While it’s too early to truly quantify the effect that treating patients under combat-like conditions will have on doctors in the coming months or years, preliminary research out of China highlights the mental health risk that American health care workers potentially face.
But Why do the doctors have to go through this?
“Health care workers are not starting with a baseline of zero. They had super elevated depression, suicide rates, and burnout prior to COVID,” explained Dr. Jessica Gold, an assistant professor of psychiatry at Washington University in St. Louis.
Depression, burnout, and suicide plague the medical profession. While there hasn’t been much recent research evaluating the incidence of physician suicide in the United States, studies from the 1990s found that the risk for suicide among male physicians was 40% higher than for men in the general population. For female physicians, that risk was 130% higher.
Newer research continues to indicate that suicide rates among physicians outpace rates in the general public.
Layered on top of an already stressful job is a public health emergency the likes of which our country hasn’t seen in a century, compounding doctors’ existing mental health risks.
The list of stressors for health care workers during COVID-19 is overwhelming even to read. They worried about not having enough PPE to protect themselves from the virus. They agonized over the prospect of running out of ventilators and having to withhold care from the dying. Many practiced outside of their field. They took on grueling shifts, with no sense of when the outbreak would crest. Burnout was brutal, they said. Colleagues fell ill and some died — 63,000 and nearly 300 respectively according to the CDC. After finishing their COVID-19 duty, some were redeployed. They slept in hotels, isolated, to protect their families, or went home each night, and worried about putting their families at risk. Those far away from the front lines said they felt guilty and inadequate for not being there.
Then there was the helplessness inherent in being unable to save tens of thousands of patients.
Trauma From COVID-19 Could Drastically Hurt Doctors’ Mental Health
Dr. Jo Shapiro’s job is taking doctors’ mental health and well-being seriously.

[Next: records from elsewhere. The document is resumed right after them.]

-- ==== Sys2Proof/Tests/Slice0.lean ====
section
/-! SUPPORT. Tests of this model's own: the WellFormed smoke, the spec's worked arithmetic (1.8) and figures from its worked
sequences, one-step tests on a small laboratory state, and for every statement with hypotheses a state that meets them, clause by
clause at the boundary values. -/

set_option Elab.async false

namespace Sys2Proof.Tests

open Sys2Proof Sys2Proof.Machine

/-! ### The laboratory -/

/-- Article 118 of section 1.8. -/
def art : Article := { id := 118, tex := 1476, twist := 1050, draft := 3850, roving := 1800, copMass := 60 }

/-- The configuration of the worked sequences, on the smallest frame; fault input 2 is STOP, MANUAL, ACTIVE_HIGH. -/
def conf : Configuration :=
  { station := 12, spindles := 96, joined := 0, circumference := 84823, ppr := 200, scanPeriod := 1000, upPercent := 70,
    downPercent := 25, slots := 2, claimLevel := 970, settleWindow := 30, attemptLimit := 3, rogueLimit := 6,
    escalationAge := 120, endsDownLimit := 60, emptyMargin := 20, lineDivisor := 23, faults := [0, 0, 10, 1],
    arrivalTime := 120, orderTime := 40, exchangeTime := 900, bookingGrace := 300, doffTime := 600, horizon := 60 }

/-- The configuration of the worked arithmetic: N is 1,824. -/
def conf1824 : Configuration := { conf with spindles := 1824 }

/-- A record in a state, down since second 40 and booked to count 900 where its state has these fields. -/
def recIn (st : SpState) : Spindle :=
  { Spindle.blank with
    state := st, cause := st.cause, bookedTo := if st = .up then none else some 900
    downSince := if st.isDown then some 40 else none }

/-- A NORMAL section of full bobbins. -/
def fullSection : Section :=
  { Section.blank with state := .normal, base := some { mark := 0, loaded := 1800, rem := List.replicate 24 1800000 } }

/-- A running frame of 96 spindles, every end up, at second 100 and count 1,000. -/
def lab : State :=
  { State.reset with
    del := { State.reset.del with
      count := 1000, seconds := 100, active := some art, buckets := [7074, 7073, 7074, 7073, 7074, 7074]
      openBucket := some 5, nextBucketAt := some 100 }
    mon := { State.reset.mon with
      spindles := List.replicate 96 (recIn .up)
      strips := List.replicate 4 { Strip.blank with reference := 928, lastCounts := List.replicate 24 0 }
      rotation := some { pass := 0, strip := 4 } }
    creel := { State.reset.creel with
      sections := List.replicate 4 fullSection, announceFrom := some 0, nextRecompute := some 100 }
    frame := { State.reset.frame with
      run := true, levels := [false, false, true, false], holds := { State.reset.frame.holds with notStarted := false } }
    port := { State.reset.port with part := .running, config := some conf } }

/-- Record `i` in a state. -/
def withSp (i : Nat) (st : SpState) (s : State) : State := setSp i (recIn st) s

/-- The laboratory with the doff record changed. -/
def doffed (f : Doff → Doff) : State := { lab with doff := f lab.doff }

/-- The laboratory with side B's engagement changed. -/
def engaged (f : Engagement → Engagement) (s : State) : State := setEng .b (f (s.eng .b)) s

/-- A telegram at the head of the receive buffer. -/
def heads (k : Kind) (source : Nat) (payload : List Byte) (s : State) : State :=
  { s with line := { s.line with rx :=
      [{ tel := { kind := k, source := source, dest := 0, payload := payload }
         byPiecing := false, byCreel := false, byDoff := false }] } }

/-- The state a command leaves. -/
def after (c : Instr) (s : State) : State :=
  match exec c s with
  | .next t => t
  | .fault _ => s
  | .refused _ => s

/-! ### Sound tables, checked -/

/-- The members of a list of indices are exactly the records of a side in a state. -/
def holdsExactly (s : State) (x : Side) (st : SpState) (l : List Nat) : Bool :=
  l.all (fun i => s.hasSpindle i && decide (s.sideOf i = x) && decide ((s.sp i).state = st)) &&
    (List.range (s.mon.spindles.length + 1)).all (fun i =>
      !(s.hasSpindle i && decide (s.sideOf i = x) && decide ((s.sp i).state = st)) || l.contains i)

/-- `tabled` as a check. -/
def tabledCheck (s : State) : Bool :=
  (match s.port.config with
   | none => false
   | some c => s.mon.spindles.length == c.spindles && s.mon.strips.length == c.spindles / 24 &&
      s.creel.sections.length == c.spindles / 24) &&
  s.mon.spindles.all (fun r => decide (r.cause = r.state.cause) && r.bookedTo.isNone == (r.state == .up) &&
    r.downSince.isSome == r.state.isDown) &&
  [Side.a, Side.b].all (fun x =>
    decide (((s.side x).queue.map QueueEntry.index).Pairwise (· < ·)) && decide ((s.side x).queue.length ≤ 48) &&
    decide (s.side x).waiting.Nodup && holdsExactly s x .queued ((s.side x).queue.map QueueEntry.index) &&
    holdsExactly s x .waiting (s.side x).waiting) &&
  s.mon.aboveLimit == decide (s.cfg.endsDownLimit < s.endsDown)

theorem holdsExactly_iff {s : State} {x : Side} {st : SpState} {l : List Nat} (h : holdsExactly s x st l = true) (i : Nat) :
    i ∈ l ↔ s.hasSpindle i = true ∧ s.sideOf i = x ∧ (s.sp i).state = st := by
  simp only [holdsExactly, Bool.and_eq_true, List.all_eq_true, decide_eq_true_eq] at h
  refine ⟨fun hi => ⟨(h.1 i hi).1.1, (h.1 i hi).1.2, (h.1 i hi).2⟩, fun ⟨h1, h2, h3⟩ => ?_⟩
  have hr : i ∈ List.range (s.mon.spindles.length + 1) := by
    simp only [State.hasSpindle, Bool.and_eq_true, decide_eq_true_eq] at h1
    exact List.mem_range.2 (by omega)
  have := h.2 i hr
  simpa [h1, h2, h3] using this

theorem tabled_of_check {s : State} (h : tabledCheck s = true) : s.tabled := by
  simp only [tabledCheck, Bool.and_eq_true] at h
  obtain ⟨⟨⟨h1, h2⟩, h3⟩, h4⟩ := h
  refine ⟨?_, ?_, ?_, by simpa using h4⟩
  · cases hc : s.port.config with
    | none => simp [hc] at h1
    | some c => simpa [State.sized, hc, and_assoc] using h1
  · intro r hr
    have := List.all_eq_true.1 h2 r hr
    simp only [Bool.and_eq_true, decide_eq_true_eq, beq_iff_eq] at this
    exact ⟨this.1.1, this.1.2, this.2⟩
  · intro x
    have hx : x ∈ [Side.a, Side.b] := by cases x <;> simp
    have := List.all_eq_true.1 h3 x hx
    simp only [Bool.and_eq_true, decide_eq_true_eq] at this
    obtain ⟨⟨⟨⟨a, b⟩, c⟩, d⟩, e⟩ := this
    exact ⟨a, b, c, holdsExactly_iff d, holdsExactly_iff e⟩

theorem lab_tabled : lab.tabled := tabled_of_check (by decide +kernel)
theorem lab_works : lab.works := ⟨rfl, rfl⟩
theorem lab_open : lab.portOpen := ⟨rfl, rfl, rfl⟩

/-! ### WellFormed: an ill-formed term for each check -/

theorem test_article_field_too_wide :
    [{ art with id := 65536 }, { art with tex := 65536 }, { art with twist := 65536 }, { art with draft := 65536 },
     { art with roving := 65536 }, { art with copMass := 256 }].all (fun a => (Instr.stageArticle 0 a).wf == false) = true := by
  decide
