-- ==== Sys2Proof/Machine/Types.lean ====
section
/-! DEFINITION. The plain data each block of the VB240 owns (00 section 3), block by block. -/

namespace Sys2Proof.Machine

/-! ## Frames -/

/-- The frame kinds (R2). -/
inductive Kind where
  | process | message | bulk | mgmtReq | mgmtRsp | notice | greet | rouse
  deriving DecidableEq, Repr

/-- A frame that has passed the checks of R9: its header fields (R1) and its payload. The payload length field is the length of
`payload`, and the frame check word is computed when it is needed (R10). In a queue entry `hop` is the arrival value (R5, R154). -/
structure Frame where
  kind : Kind
  hop : Byte
  generation : Half
  dstPos : Byte
  dstDev : Byte
  srcPos : Byte
  srcDev : Byte
  srcId : Word
  tag : Half
  payload : List Byte
  deriving DecidableEq, Repr

/-- Where a frame came in: a port, or the part itself (R15). -/
inductive Ingress where
  | internal
  | port (p : Port)
  deriving DecidableEq, Repr

/-- The discard reasons (01 section 1.9). -/
inductive Reason where
  | frameFault | staleGeneration | stranded | foreignLink | noPath | hopExhausted | ruleDiscard | queueFull
  | poolExhausted | slotExhausted | overtakenReroute | flushedAtEnact | linkLost
  deriving DecidableEq, Repr

/-- One discard: the fields of R15 but for the clock. -/
structure Discard where
  reason : Reason
  ingress : Ingress
  kind : Byte
  source : Word
  deriving DecidableEq, Repr

/-- The discard tallies, one 16-bit count for each reason (R14). -/
structure Tallies where
  frameFault : Half
  staleGeneration : Half
  stranded : Half
  foreignLink : Half
  noPath : Half
  hopExhausted : Half
  ruleDiscard : Half
  queueFull : Half
  poolExhausted : Half
  slotExhausted : Half
  overtakenReroute : Half
  flushedAtEnact : Half
  linkLost : Half
  deriving DecidableEq, Repr

/-- The last discard record when it is not empty (R15). -/
structure DiscardRecord where
  discard : Discard
  clock : Word
  deriving DecidableEq, Repr

/-- What discards leave behind (R14, R15). -/
structure DiscardLog where
  tallies : Tallies
  last : Option DiscardRecord
  deriving DecidableEq, Repr

/-! ## Input lines -/

/-- The levels of the input lines; true is asserted (R20, R55). -/
structure Lines where
  presenceA : Bool
  presenceB : Bool
  wakeIn : Bool
  deriving DecidableEq, Repr

/-- The power states (R47). -/
inductive Power where
  | active | dormant
  deriving DecidableEq, Repr

/-! ## Coupler link monitors -/

/-- The link states (R19). -/
inductive LinkState where
  | dark | settling | greeting | mute | joined | fading | listen
  deriving DecidableEq, Repr

/-- The loss causes (R19); `noCause` is none. -/
inductive LossCause where
  | noCause | changed | silent | uncoupled
  deriving DecidableEq, Repr

/-- A timer: stopped, or running with the microseconds to its expiry (R21). -/
abbrev Timer := Option Nat

/-- The neighbour record (R19). The end code is kept as received (R26). -/
structure Neighbour where
  identity : Word
  endCode : Byte
  generation : Half
  joinedAt : Word
  deriving DecidableEq, Repr

/-- The candidate record (R19). -/
structure Candidate where
  identity : Word
  endCode : Byte
  deriving DecidableEq, Repr

/-- The last-change capture (R19, R24). -/
structure LastChange where
  clock : Word
  cause : LossCause
  deriving DecidableEq, Repr

/-- The link-control slot of a coupler port: a pending GREET and a pending ROUSE (R27). -/
structure LinkSlot where
  greet : Bool
  rouse : Bool
  deriving DecidableEq, Repr

/-- A coupler link monitor (R19), with the link-control slot of its port (R27). -/
structure Clm where
  link : LinkState
  settle : Timer
  greet : Timer
  fade : Timer
  rouse : Timer
  answerCount : Nat
  silenceCount : Nat
  rouseCount : Nat
  greetHeard : Bool
  neighbour : Option Neighbour
  candidate : Option Candidate
  lastChange : LastChange
  slot : LinkSlot
  deriving DecidableEq, Repr

/-! ## Rouse filter -/

/-- An occupied rouse capture (R53). -/
structure RouseCapture where
  bytes : List Byte
  length : Nat
  arrival : End
  clock : Word
  deriving DecidableEq, Repr

/-- The rouse filter: the capture and the wake flag (R53, R54). -/
structure RouseFilter where
  capture : Option RouseCapture
  wakeFlag : Bool
  deriving DecidableEq, Repr

/-! ## Roster unit and notice generator -/

/-- Which end faces the lead (R59). -/
inductive Orientation where
  | normal | reversed
  deriving DecidableEq, Repr

/-- A roster record (R59). -/
structure Record where
  identity : Word
  position : Nat
  orientation : Orientation
  master : Bool
  deriving DecidableEq, Repr

/-- The active roster with its generation and fold context (R60). -/
structure ActiveRoster where
  records : List Record
  generation : Half
  context : Word
  deriving DecidableEq, Repr

/-- A prior roster with the prior generation (R61). -/
structure PriorRoster where
  records : List Record
  generation : Half
  deriving DecidableEq, Repr

/-- The standing of an end (R64). -/
inductive Standing where
  | matched | foreign | missing | vacant
  deriving DecidableEq, Repr

/-- The authority state (R70). -/
inductive Authority where
  | lone | governed | orphaned
  deriving DecidableEq, Repr

/-- The roster unit. The cut map is a set, kept as an increasing list (R68). -/
structure RosterUnit where
  active : ActiveRoster
  prior : Option PriorRoster
  grace : Timer
  standingA : Standing
  standingB : Standing
  cutMap : List Nat
  authority : Authority
  deriving DecidableEq, Repr

/-- The notice generator (R126). -/
structure NoticeGenerator where
  settled : Bool
  timer : Timer
  deriving DecidableEq, Repr

/-! ## Staging unit and check unit -/

/-- The staging mode (R84). -/
inductive Mode where
  | fresh | extend
  deriving DecidableEq, Repr

/-- What a staging holds in every state but EMPTY (R84). The next position is one more than the records held. -/
structure StagingBody where
  owner : Word
  mode : Mode
  records : List Record
  context : Word
  deriving DecidableEq, Repr

/-- What CONFIRMING holds in addition (R84): the values of the CONFIRM and what its response is built from. -/
structure ConfirmTicket where
  generation : Half
  count : Nat
  expected : Word
  requestTag : Half
  seqTag : Half
  port : Port
  deriving DecidableEq, Repr

/-- The confirmed record (R84, R97). -/
structure ConfirmedRecord where
  generation : Half
  count : Nat
  check : Word
  context : Word
  owner : Word
  deriving DecidableEq, Repr

/-- The staging state with what it holds (R84). -/
inductive Staging where
  | empty
  | filling (b : StagingBody)
  | confirming (b : StagingBody) (t : ConfirmTicket)
  | confirmed (b : StagingBody) (r : ConfirmedRecord)
  deriving DecidableEq, Repr

/-- The check unit: IDLE, or FOLDING a job of one of two kinds from a context over input bytes (R85). -/
inductive Job where
  | idle
  | blockFold (context : Word) (input : List Byte)
  | finish (context : Word) (trailer : List Byte)
  deriving DecidableEq, Repr

/-- The staging unit with the check unit (R84, R85, R102). -/
structure StagingUnit where
  staging : Staging
  job : Job
  timer : Timer
  deriving DecidableEq, Repr

/-! ## Class matcher -/

/-- The classes of data frames. Class C0 belongs to control frames and no rule, policy or hold names it (R137, R150, R167). -/
inductive DataClass where
  | c1 | c2 | c3
  deriving DecidableEq, Repr

/-- The traffic classes (00 section 6). -/
inductive Cls where
  | c0 | c1 | c2 | c3
  deriving DecidableEq, Repr

/-- A class rule (R137). Mask flag i covers frame byte i; `values` are the 32 match values. -/
structure Rule where
  enabled : Bool
  kindProcess : Bool
  kindMessage : Bool
  kindBulk : Bool
  portA : Bool
  portB : Bool
  portC : Bool
  minLength : Nat
  mask : BitVec 32
  values : List Byte
  cls : DataClass
  cyclic : Bool
  localCopy : Bool
  discard : Bool
  deriving DecidableEq, Repr

/-- A class changeover policy (R150). -/
inductive Policy where
  | flush | reroute
  deriving DecidableEq, Repr

/-- The class matcher: sixteen rules and the policies of C1 to C3 (R137, R150). -/
structure ClassMatcher where
  rules : List Rule
  policy1 : Policy
  policy2 : Policy
  policy3 : Policy
  deriving DecidableEq, Repr

/-! ## Egress queue manager -/

/-- A cyclic key: source car identity and publication number (R142). -/
structure CyclicKey where
  identity : Word
  publication : Half
  deriving DecidableEq, Repr

/-- A queue entry (R154). Its class is the class of the queue that holds it, and its cyclic slot is its key (R157). -/
structure Entry where
  frame : Frame
  ingress : Ingress
  key : Option CyclicKey
  localCopy : Bool
  sleepResponse : Bool
  deriving DecidableEq, Repr

/-- What a port is sending: a queued frame with its class, or a GREET or ROUSE of the link-control slot (R161, R163). -/
inductive TxItem where
  | queued (c : Cls) (e : Entry)
  | greet
  | rouse
  deriving DecidableEq, Repr

/-- A transmission: the item and the bytes on the line, fixed at its start with the frame check word (R10, R163). -/
structure Tx where
  item : TxItem
  bytes : List Byte
  deriving DecidableEq, Repr

/-- The egress side of one port: four queues, front first, and the transmission (R154, R161). -/
structure PortQueues where
  c0 : List Entry
  c1 : List Entry
  c2 : List Entry
  c3 : List Entry
  tx : Option Tx
  deriving DecidableEq, Repr

/-- An entry of the overtaken report (R160). -/
structure OvertakenEntry where
  key : CyclicKey
  port : Port
  count : Nat
  deriving DecidableEq, Repr

/-- A set of classes drawn from C1, C2 and C3 (R167). -/
structure ClassSet where
  c1 : Bool
  c2 : Bool
  c3 : Bool
  deriving DecidableEq, Repr

/-- The egress queue manager (09). -/
structure Eqm where
  freeCells : Nat
  portA : PortQueues
  portB : PortQueues
  portC : PortQueues
  overtaken : List OvertakenEntry
  overflow : Bool
  hold : ClassSet
  deriving DecidableEq, Repr

/-! ## Command unit -/

/-- The timing parameters, in the units of R188. -/
structure Timing where
  settleTime : Nat
  fadeTime : Nat
  greetPeriod : Nat
  silenceLimit : Nat
  answerLimit : Nat
  rouseInterval : Nat
  rouseBurst : Nat
  noticeInterval : Nat
  gracePeriod : Nat
  stagingTimeout : Nat
  deriving DecidableEq, Repr

/-- The command unit (R177, R188, R176, R48). The discard tallies and the last discard record stand in `DiscardLog`. -/
structure CommandUnit where
  identity : Word
  loaded : Bool
  timing : Timing
  refusals : Half
  sleepPending : Bool
  deriving DecidableEq, Repr

end Sys2Proof.Machine
end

After three decades of practicing surgery, Shapiro spent 10 years at Brigham and Women’s Hospital in Massachusetts, directing a program to train physicians to support one another when they experience trauma on the job. She’s given peer support training at more than 50 organizations in the United States and around the world, and when the pandemic hit there was even more interest among organizations who wanted to launch new programs or adapt their existing framework to the COVID-19 crisis.
But when Shapiro herself developed COVID-19 early on, she refused to take her own advice about self-care and self-sacrifice.
“Although I didn’t have to end up in the hospital, I have never been that sick,” she said. As her health worsened, Shapiro continued to work on starting peer support programs when organizations reached out to her.
“The level of hypocrisy that I demonstrated to myself as I was getting sicker and sicker shows you how deep the culture is. I was doing exactly what I tell people not to do,” she said.
The stigma attached to asking for support can lead doctors to suffer in silence or use negative coping mechanisms, like alcohol or drugs to self-medicate, experts say.
“Nobody wants to look like they are incompetent or like you can’t trust them in a battle,” said David Pezenik, a licensed clinical social worker, who counseled first responders about grief and trauma after 9/11.
“It usually takes a little while for it to set in and manifest,” he said of trauma.
“The patient might not even realize what they’re going through. The first part, before a denial is a shock. When you’re in shock you don’t even feel the pain.”
“If we look at the United States broadly, a tiny handful of places are taking this as seriously as they should be. That’s grossly inadequate to take care of the huge number of health care providers who are facing this,” Meltzer-Brody said.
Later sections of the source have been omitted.